▸ WHAT TO DO:
Examine each line of the data, and copy the ones containing "coolingLost".

▸ INFORMATION SUPPLIED:
theorem State.takeFrame_overtemp :
    ((s.takeFrame g f).cool g).overtemp =
        overtempAfter (s.cool g).overtemp f.outlet s.config.tripThreshold s.config.alarmHysteresis ∧
      s.handed (s.takeFrame g f) (.group .overtemp g) (s.cool g).overtemp ((s.takeFrame g f).cool g).overtemp
        (some (.overtemp f.outlet)) := by
  have h := congrArg GroupCooling.overtemp (s.takeFrame_core g f)
  rw [GroupCooling.supervised_eq, GroupCooling.monitored_eq] at h
  have hbefore := congrArg GroupCooling.overtemp (s.frameWarned_core g f)
  rw [GroupCooling.temperaturesTaken, GroupCooling.derateStep_frame, GroupCooling.monitored_eq] at hbefore
  have hbeside := s.frameWarned_beside g f
  have hhanded := State.overtempTest_handed (s.frameWarned g f) g f.outlet
  rw [show ((s.frameWarned g f).cool g).overtemp = (s.cool g).overtemp from hbefore, hbeside.config] at hhanded
  refine ⟨h, ?_⟩
  rw [show ((s.takeFrame g f).cool g).overtemp = _ from h]
  exact hhanded.within hbeside.timeBase (hbeside.entries .overtemp (by decide)) (Entry.sameButReduce_refl _)

/-- The protection condition is that of the last frame by which the group was settled (R66, R67). -/
theorem State.takeFrame_protection :
    ((s.takeFrame g f).cool g).protection =
        (if ((s.takeFrame g f).cool g).settled then
          activeTrips (s.groupConfig g) ((s.takeFrame g f).cool g) != 0 else (s.cool g).protection) ∧
      s.handed (s.takeFrame g f) (.group .protection g) (s.cool g).protection ((s.takeFrame g f).cool g).protection
        (some (.protection (activeTrips (s.groupConfig g) ((s.takeFrame g f).cool g)))) := by
  have hinputs : ((s.cool g).core.filtered (s.groupConfig g) f).inputs = ((s.takeFrame g f).cool g).inputs :=
    (s.takeFrame_inputs g f).symm
  have h := congrArg GroupCooling.protection (s.takeFrame_core g f)
  rw [GroupCooling.supervised_eq, GroupCooling.monitored_eq] at h
  have hguarded := congrArg GroupCooling.protection (s.frameGuarded_core g f)
  rw [GroupCooling.monitored_eq] at hguarded
  have hbefore := congrArg GroupCooling.protection (s.frameTested_core g f)
  rw [GroupCooling.patternTested_eq] at hbefore
  have hbeside := s.frameTested_beside g f
  have hhanded := State.protectionTest_handed (s.frameTested g f) g
  rw [hbeside.groupConfig, GroupCooling.activeTrips_congr (s.frameTested_inputs g f),
    show ((s.frameTested g f).cool g).protection = (s.cool g).protection from hbefore,
    show (((s.frameTested g f).protectionTest g).cool g).protection = ((s.takeFrame g f).cool g).protection from
      hguarded.trans h.symm] at hhanded
  refine ⟨?_, hhanded.within hbeside.timeBase (hbeside.entries .protection (by decide))
    ((s.takeFrame_attends_guarded g f).entries .protection (by decide))⟩
  rw [← GroupCooling.settled_congr hinputs, ← GroupCooling.activeTrips_congr hinputs]
  exact h

theorem State.takeFrame_pattern :
    ((s.takeFrame g f).cool g).differing =
        (if ((s.takeFrame g f).cool g).settled then differingInputs (s.groupConfig g) ((s.takeFrame g f).cool g)
        else (s.cool g).differing) ∧
      ((s.takeFrame g f).cool g).pattern =
        if ((s.takeFrame g f).cool g).settled then
          (if differingInputs (s.groupConfig g) ((s.takeFrame g f).cool g) = 0 then .matching else .mismatching)
        else (s.cool g).pattern := by
  have hinputs : ((s.cool g).core.filtered (s.groupConfig g) f).inputs = ((s.takeFrame g f).cool g).inputs :=
    (s.takeFrame_inputs g f).symm
  have h := s.takeFrame_core g f
  rw [GroupCooling.supervised_eq, GroupCooling.monitored_eq, GroupCooling.patternTested_eq] at h
  rw [← GroupCooling.settled_congr hinputs, ← GroupCooling.differingInputs_congr hinputs]
  exact ⟨congrArg GroupCooling.differing h, congrArg GroupCooling.pattern h⟩

/-- Nothing that follows the mismatch test reaches its sources or its entry (R15, R64, R158). -/
theorem State.takeFrame_spares (h : s.responsesAllowed) : (s.frameTested g f).spares (s.takeFrame g f) g := by
  have hprotection := (s.frameTested_beside g f).allowedAt (k := .protection) (by decide) (h.at _)
  have hovertemp := (s.frameWarned_beside g f).allowedAt (k := .overtemp) (by decide) (h.at _)
  exact State.spares_trans (State.spares_trans (State.protectionTest_spares hprotection) (State.pumpTest_spares _ g))
    (State.spares_trans (State.spares_trans (State.takeTemperatures_spares _ g f) (State.warningTest_spares _ g f.outlet))
      (State.overtempTest_spares hovertemp f.outlet))

theorem State.takeFrame_mismatch (h : s.responsesAllowed) :
    ((s.takeFrame g f).cool g).adoptionSource = ((s.cool g).adoptionSource && decide (f.current ≠ 0)) ∧
      s.handed (s.takeFrame g f) (.group .mismatch g) (s.cool g).mismatched ((s.takeFrame g f).cool g).mismatched
        (some (.mismatch ((s.takeFrame g f).cool g).differing)) := by
  have hspares := s.takeFrame_spares g f h
  have hbeside := State.besideKept_trans (s.frameHeard_beside g f)
    (State.modCool_attends (s.frameHeard g f) g fun c => c.filtered ((s.frameHeard g f).groupConfig g) f).beside
  have hallowed := hbeside.allowedAt (k := .mismatch) (by decide) (h.at _)
  obtain ⟨hadoption, hhanded⟩ := State.frameMismatch_handed hallowed f.current
  rw [State.cool_modCool_self, s.frameHeard_cool g f] at hadoption hhanded
  have hcore := s.takeFrame_core g f
  rw [GroupCooling.supervised_eq, GroupCooling.monitored_eq, ← s.frameTested_core g f] at hcore
  have hdiffering : ((s.takeFrame g f).cool g).differing = ((s.frameTested g f).cool g).differing := by
    have h := congrArg GroupCooling.differing hcore
    exact h
  have hpattern : ((s.takeFrame g f).cool g).pattern = ((s.frameTested g f).cool g).pattern := by
    have h := congrArg GroupCooling.pattern hcore
    exact h
  have hmismatched : ((s.takeFrame g f).cool g).mismatched = ((s.frameTested g f).cool g).mismatched := by
    simp only [GroupCooling.mismatched, GroupCooling.patternSource, hpattern, hspares.adoption]
  refine ⟨hspares.adoption.trans hadoption, ?_⟩
  rw [hmismatched, hdiffering]
  exact hhanded.within hbeside.timeBase (hbeside.entries .mismatch (by decide)) hspares.mismatch

/-! ### The pumps -/

theorem State.frameGuarded_lossFollows : s.lossFollows (s.frameGuarded g f) g :=
  State.lossFollows_trans
    (State.lossFollows_of_eq (s.frameHeard_inSet g f) (congrArg GroupCooling.loss (s.frameHeard_cool g f)))
    (State.lossFollows_trans
      (State.lossFollows_trans
        (State.modCool_lossFollows (s.frameHeard g f) g
          (f := fun c => c.filtered ((s.frameHeard g f).groupConfig g) f) rfl)
        (State.frameMismatch_lossFollows _ g f.current))
      (State.protectionTest_lossFollows _ g))

theorem State.takeFrame_lossFollows : ((s.frameGuarded g f).pumpTest g).lossFollows (s.takeFrame g f) g :=
  State.superviseFrame_lossFollows _ g f

theorem State.takeFrame_pump_none (h : (s.cool g).pumpLoss = .none) :
    ((s.takeFrame g f).inSet g = true → ((s.takeFrame g f).cool g).settled = true →
      ((s.takeFrame g f).cool g).bothLost = true →
        ((s.takeFrame g f).cool g).pumpLoss = .grace ∧
        ((s.takeFrame g f).cool g).graceTimer = some (s.timeBase + (s.groupConfig g).graceTime * 1000) ∧
        s.hears (s.takeFrame g f) (.warningPumpLoss g (s.groupConfig g).graceTime)) ∧
    ((s.takeFrame g f).inSet g = false ∨ ((s.takeFrame g f).cool g).settled = false ∨
      ((s.takeFrame g f).cool g).bothLost = false → ((s.takeFrame g f).cool g).pumpLoss = .none) := by
  have hinputs := s.frameGuarded_inputs g f
  have hbeside := s.frameGuarded_beside g f
  have hpump := State.pumpTested_of_none (s.frameGuarded_lossFollows g f) (s.takeFrame_lossFollows g f) h
  rw [GroupCooling.settled_congr hinputs, GroupCooling.bothLost_congr hinputs, hbeside.timeBase,
    hbeside.groupConfig] at hpump
  refine ⟨fun hin hs hb => ?_, hpump.2⟩
  obtain ⟨h1, h2, h3⟩ := hpump.1 hin hs hb
  exact ⟨h1, h2, (h3.later (s.takeFrame_attends_monitored g f).noticed).since hbeside.timeBase
    fun p => hbeside.noticed.role p⟩

theorem State.takeFrame_pump_grace (h : (s.cool g).pumpLoss = .grace) :
    (((s.takeFrame g f).cool g).settled = true → ((s.takeFrame g f).cool g).bothLost = false →
      ((s.takeFrame g f).cool g).pumpLoss = .none ∧ ((s.takeFrame g f).cool g).graceTimer = none) ∧
    ((s.takeFrame g f).inSet g = true → ((s.takeFrame g f).cool g).settled = false ∨
      ((s.takeFrame g f).cool g).bothLost = true →
        ((s.takeFrame g f).cool g).pumpLoss = .grace ∧
        ((s.takeFrame g f).cool g).graceTimer = (s.cool g).graceTimer) := by
  have hinputs := s.frameGuarded_inputs g f
  have hpump := State.pumpTested_of_grace (s.frameGuarded_lossFollows g f) (s.takeFrame_lossFollows g f) h
  rwa [GroupCooling.settled_congr hinputs, GroupCooling.bothLost_congr hinputs] at hpump

theorem State.takeFrame_pump_expired (h : (s.cool g).pumpLoss = .expired) :
    ((s.takeFrame g f).cool g).pumpLoss =
        (if ((s.takeFrame g f).cool g).settled = true ∧ ((s.takeFrame g f).cool g).bothLost = false then .none
        else .expired) ∧
      s.handed (s.takeFrame g f) (.group .coolingLost g) true (((s.takeFrame g f).cool g).pumpLoss == .expired) none := by
  have hinputs := s.frameGuarded_inputs g f
  have hbeside := s.frameGuarded_beside g f
  obtain ⟨hd, ht⟩ := State.pumpTested_of_expired (s.frameGuarded_lossFollows g f) (s.takeFrame_lossFollows g f) h
  obtain ⟨hloss, hhanded⟩ := State.pumpTest_expired hd
  rw [GroupCooling.settled_congr hinputs, GroupCooling.bothLost_congr hinputs, ← ht] at hloss
  rw [← ht] at hhanded
  exact ⟨hloss, hhanded.within hbeside.timeBase (hbeside.entries .coolingLost (by decide))
    ((s.takeFrame_attends_monitored g f).entries .coolingLost (by decide))⟩

end Frame

end Sys2Proof.Machine
end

▸ RESPONSE FOR THIS EXERCISE:
      s.handed (s.takeFrame g f) (.group .coolingLost g) true (((s.takeFrame g f).cool g).pumpLoss == .expired) none := by
  exact ⟨hloss, hhanded.within hbeside.timeBase (hbeside.entries .coolingLost (by decide))
    ((s.takeFrame_attends_monitored g f).entries .coolingLost (by decide))⟩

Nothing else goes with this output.